L'évolution récente du pays laisse aussi penser qu'on a tort d'opposer de façon trop manichéenne l'islamisme au régime en place. Malgré des périodes de répression des Frères musulmans, l'islam est partout en Égypte. Jusque dans sa Constitution. Moubarak lui-même n'a cessé de l'instrumentaliser. C'est lui qui a autorisé les Frères musulmans à investir les syndicats et les organisations populaires à mesure que l'État se retirait de ces secteurs. À l'approche des échéances électorales, il faisait régulièrement des concessions à la censure islamiste. Le gouvernement a donc lui aussi participé à sa façon à la réislamisation en cours en Égypte depuis deux décennies.

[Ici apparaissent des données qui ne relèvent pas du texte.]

-- ==== Sys2Proof/Machine/Core.lean ====
section
/-! DEFINITION. The machine as the host's interface takes it. -/

def Sys2Proof.core : Host.Core :=
  { State := Sys2Proof.Machine.State
    Fault := Sys2Proof.Machine.Fault
    Refusal := Sys2Proof.Machine.Refusal
    step := Sys2Proof.Machine.step
    reset := Sys2Proof.Machine.State.reset }
end

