-- ==== Sys2Proof/Tests/Slice0.lean ====
section
/-! SUPPORT. The model's own tests: the well-formedness smoke, a word of every constructor written out from the
spec's encoding, one-step tests whose expected values are the rows of spec/95_test_vectors.md (named in each
comment), and witnesses that the hypotheses of the statements can be met. -/

open Sys2Proof Sys2Proof.Machine

namespace Sys2Proof.Tests

/-! ### WellFormed -/

theorem test_wf_refuses_br_mask_zero : (Instr.br 0 5).wellFormed = false := by decide
theorem test_wf_refuses_jmp_r7 : (Instr.jmp 0 7 0).wellFormed = false := by decide
theorem test_wf_refuses_trap_service_low : (Instr.trap 0 0x20).wellFormed = false := by decide
theorem test_wf_refuses_trap_service_high : (Instr.trap 3 0x25).wellFormed = false := by decide
theorem test_wf_accepts_trap_beside_services :
    (Instr.trap 0 0x1F).wellFormed = true ∧ (Instr.trap 0 0x26).wellFormed = true := by decide

/-! ### Decoding: words drawn bit by bit from R82 and from the table 2.3 of the vectors -/

theorem test_decode_br : decode 0b0000_111_111111111 = .br 7 0x1FF := by decide
theorem test_decode_nop : decode 0x0000 = .nop 0 ∧ decode 0b0000_000_000000010 = .nop 2 := by decide
theorem test_decode_add_reg :
    decode 0b0001_000_001_0_00_010 = .addReg 0 1 0 2 ∧ decode 0x105A = .addReg 0 1 3 2 := by decide
theorem test_decode_add_imm :
    decode 0b0001_001_001_1_11111 = .addImm 1 1 0x1F ∧ decode 0x1020 = .addImm 0 0 0 := by decide
theorem test_decode_ld : decode 0b0010_001_000000010 = .ld 1 2 := by decide
theorem test_decode_st : decode 0b0011_011_000000101 = .st 3 5 := by decide
theorem test_decode_jsr : decode 0b0100_1_00000000011 = .jsr 3 := by decide
theorem test_decode_jsrr : decode 0x4080 = .jsrr 0 2 0 ∧ decode 0b0100_0_11_010_111111 = .jsrr 3 2 0x3F := by decide
theorem test_decode_and_reg : decode 0b0101_000_001_0_00_010 = .andReg 0 1 0 2 := by decide
theorem test_decode_and_imm : decode 0b0101_010_011_1_01111 = .andImm 2 3 15 := by decide
theorem test_decode_ldr : decode 0b0110_001_010_000011 = .ldr 1 2 3 := by decide
theorem test_decode_str : decode 0b0111_001_010_111111 = .str 1 2 0x3F := by decide
theorem test_decode_rti : decode 0x8000 = .rti 0 ∧ decode 0x8FFF = .rti 0xFFF := by decide
theorem test_decode_not : decode 0b1001_000_001_111111 = .not 0 1 0x3F ∧ decode 0x9040 = .not 0 1 0 := by decide
theorem test_decode_ldi : decode 0b1010_000_000000010 = .ldi 0 2 := by decide
theorem test_decode_sti : decode 0b1011_011_000000010 = .sti 3 2 := by decide
theorem test_decode_jmp : decode 0b1100_000_010_000000 = .jmp 0 2 0 ∧ decode 0xCEBF = .jmp 7 2 0x3F := by decide
theorem test_decode_ret : decode 0b1100_000_111_000000 = .ret 0 0 := by decide
theorem test_decode_res : decode 0xD000 = .res 0 ∧ decode 0xDABC = .res 0xABC := by decide
theorem test_decode_lea : decode 0b1110_000_000000010 = .lea 0 2 := by decide
theorem test_decode_trap : decode 0b1111_0000_00100110 = .trap 0 0x26 ∧ decode 0xF01F = .trap 0 0x1F := by decide
theorem test_decode_getc : decode 0b1111_0000_00100000 = .getc 0 := by decide
theorem test_decode_out : decode 0b1111_0000_00100001 = .out 0 := by decide
theorem test_decode_puts : decode 0b1111_0000_00100010 = .puts 0 := by decide
theorem test_decode_in : decode 0b1111_0000_00100011 = .inChar 0 := by decide
theorem test_decode_putsp : decode 0b1111_0000_00100100 = .putsp 0 := by decide
theorem test_decode_halt : decode 0b1111_0000_00100101 = .halt 0 ∧ decode 0xFF25 = .halt 15 := by decide
theorem test_decode_table_word :
    decodeTableWord 16 0xF025 = some (.halt 0) ∧ decodeTableWord 32 0x10000 = none := by decide

/-! ### One step -/

/-- The start of a row of the vectors: reset but for registers, memory words, keyboard and flags, and the word
at `pc`. -/
def start (w pc : Word) (regs : List (RegNo × Word)) (mem : List (Word × Word)) (kbd : List Byte)
    (cond : BitVec 3) : State :=
  let s := regs.foldl (fun s c => s.writeReg c.1 c.2) State.reset
  let s := mem.foldl (fun s c => s.memWrite c.1 c.2) s
  (((s.memWrite pc w).setPc pc).setKbd kbd).setCond cond

/-- The same at 0x3000, the keyboard empty and Z. -/
def row (w : Word) (regs : List (RegNo × Word)) (mem : List (Word × Word)) : State :=
  start w 0x3000 regs mem [] 0b010

/-- What a view sees of the next state, if the step answers one. -/
def see {α : Type} (s : State) (view : State → α) : Option α :=
  match step s with
  | .next t => some (view t)
  | .fault _ => none
  | .refused _ => none

/-- A register, the flags and `pc`. -/
def regView (r : RegNo) (t : State) : Word × BitVec 3 × Word := (t.readReg r, t.cond, t.pc)

-- 2.4: signed overflow is not reported; the same register three times
theorem test_add_reg_overflow :
    see (row 0x1042 [(1, 0x7FFF), (2, 1)] []) (regView 0) = some (0x8000, 0b100, 0x3001) := by decide
theorem test_add_reg_same :
    see (row 0x1241 [(1, 0x1234)] []) (regView 1) = some (0x2468, 0b001, 0x3001) := by decide
-- 2.4 (E5 of Part 1); minus 16
theorem test_add_imm_minus_one :
    see (row 0x127F [] []) (regView 1) = some (0xFFFF, 0b100, 0x3001) := by decide
theorem test_add_imm_minus_sixteen :
    see (row 0x14B0 [(2, 0x10)] []) (regView 2) = some (0, 0b010, 0x3001) := by decide
-- 2.4
theorem test_and_reg :
    see (row 0x5042 [(1, 0x0F0F), (2, 0x00FF)] []) (regView 0) = some (0x000F, 0b001, 0x3001) := by decide
theorem test_and_imm_sign_extended :
    see (row 0x54F0 [(3, 0xABCD)] []) (regView 2) = some (0xABC0, 0b100, 0x3001) := by decide
theorem test_not_low_bits_ignored :
    see (row 0x9040 [(1, 0x00FF)] []) (regView 0) = some (0xFF00, 0b100, 0x3001) := by decide
theorem test_not_same_register :
    see (row 0x927F [(1, 0x8000)] []) (regView 1) = some (0x7FFF, 0b001, 0x3001) := by decide
-- 2.5: LD at the end of memory; LD of KBSR with a byte ready
theorem test_ld_wraps :
    see (start 0x2000 0xFFFF [] [(0, 0x7ABC)] [] 0b010) (regView 0) = some (0x7ABC, 0b001, 0) := by decide
theorem test_ld_polls :
    see (start 0x2000 0xFDFF [] [] [0x51] 0b010)
      (fun t => (t.readReg 0, t.cond, t.peek 0xFE00, t.peek 0xFE02, t.kbd)) =
    some (0x8000, 0b100, 0x8000, 0x0051, []) := by decide
-- 2.5: ST to the next word; ST to KBSR leaves the queue
theorem test_st_next_word :
    see (row 0x3600 [(3, 0xF025)] []) (fun t => (t.peek 0x3001, t.cond)) = some (0xF025, 0b010) := by decide
theorem test_st_kbsr_plain :
    see (start 0x3600 0xFDFF [(3, 0x1234)] [] [0x51] 0b010) (fun t => (t.peek 0xFE00, t.kbd)) =
    some (0x1234, [0x51]) := by decide
-- 2.5
theorem test_ldr_base_is_dest :
    see (row 0x6240 [(1, 0x4000)] [(0x4000, 0x5000)]) (regView 1) = some (0x5000, 0b001, 0x3001) := by decide
theorem test_ldr_negative_wraps :
    see (row 0x62BF [] [(0xFFFF, 0x0BBB)]) (regView 1) = some (0x0BBB, 0b001, 0x3001) := by decide
theorem test_str_negative :
    see (row 0x72BF [(1, 0xCAFE), (2, 0x4000)] []) (fun t => (t.peek 0x3FFF, t.cond)) =
    some (0xCAFE, 0b010) := by decide
theorem test_str_base_is_source :
    see (row 0x7240 [(1, 0x4000)] []) (fun t => t.peek 0x4000) = some 0x4000 := by decide
-- 2.5: E6 of Part 1; the pointer word itself is KBSR
theorem test_ldi_chain :
    see (row 0xA002 [] [(0x3003, 0x4000), (0x4000, 0x1234)]) (regView 0) =
    some (0x1234, 0b001, 0x3001) := by decide
theorem test_ldi_pointer_polls :
    see (start 0xA000 0xFDFF [] [(0x8000, 0x0055)] [0x6B] 0b010)
      (fun t => (t.readReg 0, t.peek 0xFE02, t.kbd)) = some (0x0055, 0x006B, []) := by decide
-- 2.5
theorem test_sti :
    see (row 0xB602 [(3, 0xAA)] [(0x3003, 0x5000)]) (fun t => (t.peek 0x5000, t.cond)) =
    some (0xAA, 0b010) := by decide
theorem test_sti_own_pointer :
    see (row 0xB602 [(3, 0xAA)] [(0x3003, 0x3003)]) (fun t => t.peek 0x3003) = some 0xAA := by decide
theorem test_lea_sets_flags :
    see (start 0xE000 0x7FFF [] [] [] 0b010) (regView 0) = some (0x8000, 0b100, 0x8000) := by decide
theorem test_lea_never_polls :
    see (start 0xE000 0xFDFF [] [] [0x6B] 0b010) (fun t => (t.readReg 0, t.kbd)) =
    some (0xFE00, [0x6B]) := by decide
-- 2.6
theorem test_br_taken : see (start 0x03FD 0x3005 [] [] [] 0b001) State.pc = some 0x3003 := by decide
theorem test_br_not_taken : see (start 0x03FD 0x3005 [] [] [] 0b010) State.pc = some 0x3006 := by decide
theorem test_nop : see (start 0x0002 0x3000 [] [] [] 0b100) State.pc = some 0x3001 := by decide
theorem test_jmp_ignored_bits :
    see (row 0xCEBF [(2, 0x4000)] []) (fun t => (t.pc, t.readReg 7)) = some (0x4000, 0) := by decide
theorem test_ret : see (start 0xC1C0 0x4000 [(7, 0x3001)] [] [] 0b010) State.pc = some 0x3001 := by decide
theorem test_jsr_backward : see (row 0x4C00 [] []) (regView 7) = some (0x3001, 0b010, 0x2C01) := by decide
theorem test_jsr_zero : see (row 0x4800 [] []) (regView 7) = some (0x3001, 0b010, 0x3001) := by decide
theorem test_jsrr :
    see (row 0x46BF [(2, 0x5000)] []) (regView 7) = some (0x3001, 0b010, 0x5000) := by decide
theorem test_jsrr_r7_falls_through :
    see (row 0x41C0 [(7, 0x5000)] []) (regView 7) = some (0x3001, 0b010, 0x3001) := by decide
-- 2.7
theorem test_getc_zero_extends :
    see (start 0xF020 0x3000 [] [] [0xFF] 0b010) (fun t => (t.readReg 0, t.readReg 7, t.cond, t.kbd)) =
    some (0x00FF, 0x3001, 0b001, []) := by decide
theorem test_getc_holds :
    see (row 0xF020 [] []) (fun t => (t.trapPhase, t.readReg 7, t.cond)) =
    some (.waitGetc, 0x3001, 0b010) := by decide
theorem test_out :
    see (row 0xF021 [(0, 0x1241)] []) (fun t => (t.conOut, t.readReg 7)) = some ([0x41], 0x3001) := by decide
theorem test_puts_low_bytes :
    see (row 0xF022 [(0, 0x4000)] [(0x4000, 0x48), (0x4001, 0x169), (0x4002, 0x100), (0x4003, 0x21)])
      (fun t => (t.conOut, t.readReg 0)) = some ([0x48, 0x69, 0x00, 0x21], 0x4000) := by decide
theorem test_puts_polls :
    see (row 0xF022 [(0, 0xFDFF)] [(0xFDFF, 0x41)] |>.setKbd [0x6B])
      (fun t => (t.conOut, t.peek 0xFE00, t.peek 0xFE02, t.kbd)) =
    some ([0x41, 0x00], 0x8000, 0x006B, []) := by decide
theorem test_in_echoes :
    see (start 0xF023 0x3000 [] [] [0x78] 0b010) (fun t => (t.conOut, t.readReg 0, t.cond)) =
    some (inPrompt ++ [0x78], 0x0078, 0b001) := by decide
theorem test_in_holds :
    see (row 0xF023 [] []) (fun t => (t.trapPhase, t.conOut)) = some (.waitIn, inPrompt) := by decide
theorem test_in_prompt_text : inPrompt = "Enter a character: ".toList.map (fun c => BitVec.ofNat 8 c.toNat) := by
  decide
theorem test_putsp_two_each :
    see (row 0xF024 [(0, 0x4000)] [(0x4000, 0x6548), (0x4001, 0x79)]) State.conOut =
    some [0x48, 0x65, 0x79] := by decide
theorem test_putsp_low_zero :
    see (row 0xF024 [(0, 0x4000)] [(0x4000, 0x4100)]) State.conOut = some [0x00, 0x41] := by decide
theorem test_halt :
    see (row 0xFF25 [] []) (fun t => (t.conOut, t.run, t.readReg 7)) =
    some ([0x48, 0x41, 0x4C, 0x54, 0x0A], .halted, 0x3001) := by decide
theorem test_trap_unknown :
    see (row 0xF026 [] []) (fun t => (t.run, t.readReg 7, t.pc)) =
    some (.faulted .unknownTrapVector 0xF026, 0x3001, 0x3001) := by decide
theorem test_rti :
    see (row 0x8FFF [] []) (fun t => (t.run, t.readReg 7, t.pc)) =
    some (.faulted .rtiUnsupported 0x8FFF, 0, 0x3001) := by decide
theorem test_res :
    see (row 0xDABC [] []) (fun t => (t.run, t.readReg 7)) = some (.faulted .reservedOpcode 0xDABC, 0) := by decide

/-! ### The host's side -/

-- E1 of Part 1 and its image bytes; a word past the end of memory is dropped (R214)
theorem test_image_halt_only :
    (State.launch [[0x30, 0x00, 0xF0, 0x25]]).mem = [(0x3000, 0xF025)] := by decide
theorem test_image_clamped :
    (State.launch [[0xFF, 0xFF, 0x12, 0x34, 0x56, 0x78]]).mem = [(0xFFFF, 0x1234)] := by decide
theorem test_reset_runs_nops : see State.reset State.pc = some 0x3001 := by decide
theorem test_with_fetch_word :
    (step (State.reset.withFetchWord 16 0x127F) = exec (.addImm 1 1 0x1F)
      ((State.reset.withFetchWord 16 0x127F).setPc 0x3001)) :=
  step_withFetchWord State.reset 16 0x127F

/-! ### Witnesses: the hypotheses of the statements can be met -/

/-- Between instructions, one byte ready, R0 at a string of one character. -/
def ready : State := start 0x3600 0x3000 [(0, 0x4000)] [(0x4000, 0x41)] [0x51] 0b001

/-- Held in GETC, after its TRAP at 0x2FFF. -/
def heldGetc (kbd : List Byte) : State :=
  ((State.reset.writeReg 7 0x3000).setTrapPhase .waitGetc).setKbd kbd

/-- Held in IN, its prompt written. -/
def heldIn (kbd : List Byte) : State :=
  (((State.reset.writeReg 7 0x3000).emit inPrompt).setTrapPhase .waitIn).setKbd kbd

theorem witness_SignExtensionCopiesTopBit :
    (1 ≤ 1 ∧ 1 ≤ 16 ∧ sext ((1 : Word).setWidth 1) = 0xFFFF) ∧
    (1 ≤ 16 ∧ 16 ≤ 16 ∧ sext ((0x8001 : Word).setWidth 16) = 0x8001) ∧
    sext ((0xFFEF : Word).setWidth 5) = 0x000F := by decide

theorem witness_ReadPollsOnlyAtKbsr :
    ((0xFDFF : Word) ≠ 0xFE00 ∧ (0xFE01 : Word) ≠ 0xFE00) ∧ State.reset.kbd = [] ∧ ready.kbd = [0x51] ∧
    ready.readValue 0xFE00 = 0x8000 ∧ State.reset.readValue 0xFE00 = 0 := by decide

theorem witness_KeyboardRegisterStores :
    (0xFE02 : Word) ≠ 0xFE00 ∧ State.reset.kbd = [] ∧ ready.kbd = [0x51] := by decide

Cet islamisme est par ailleurs inséparable des formes arrogantes que prend souvent la mondialisation dans les pays arabes. Il suffit d'en avoir visité quelques-uns pour constater comment l'envahissement de la culture de masse anglo-saxonne met l'identité de ces pays à rude épreuve. Qu'on pense par exemple à l'omniprésence de l'anglais dans l'éducation supérieure. Au Caire, les meilleures universités sont allemandes, françaises, mais d'abord américaines. Même le Canada subventionne dans ces pays des universités anglophones qui forment des élites mondialisées prêtes à travailler à l'ONU, mais sans ancrage réel dans le pays. Mohamed el-Baradei en est un bel exemple. On cherche encore le pays arabe qui aurait trouvé le moyen terme permettant, entre l'intégrisme et l'insolence de la culture de masse importée, de donner une forme acceptable à la mondialisation.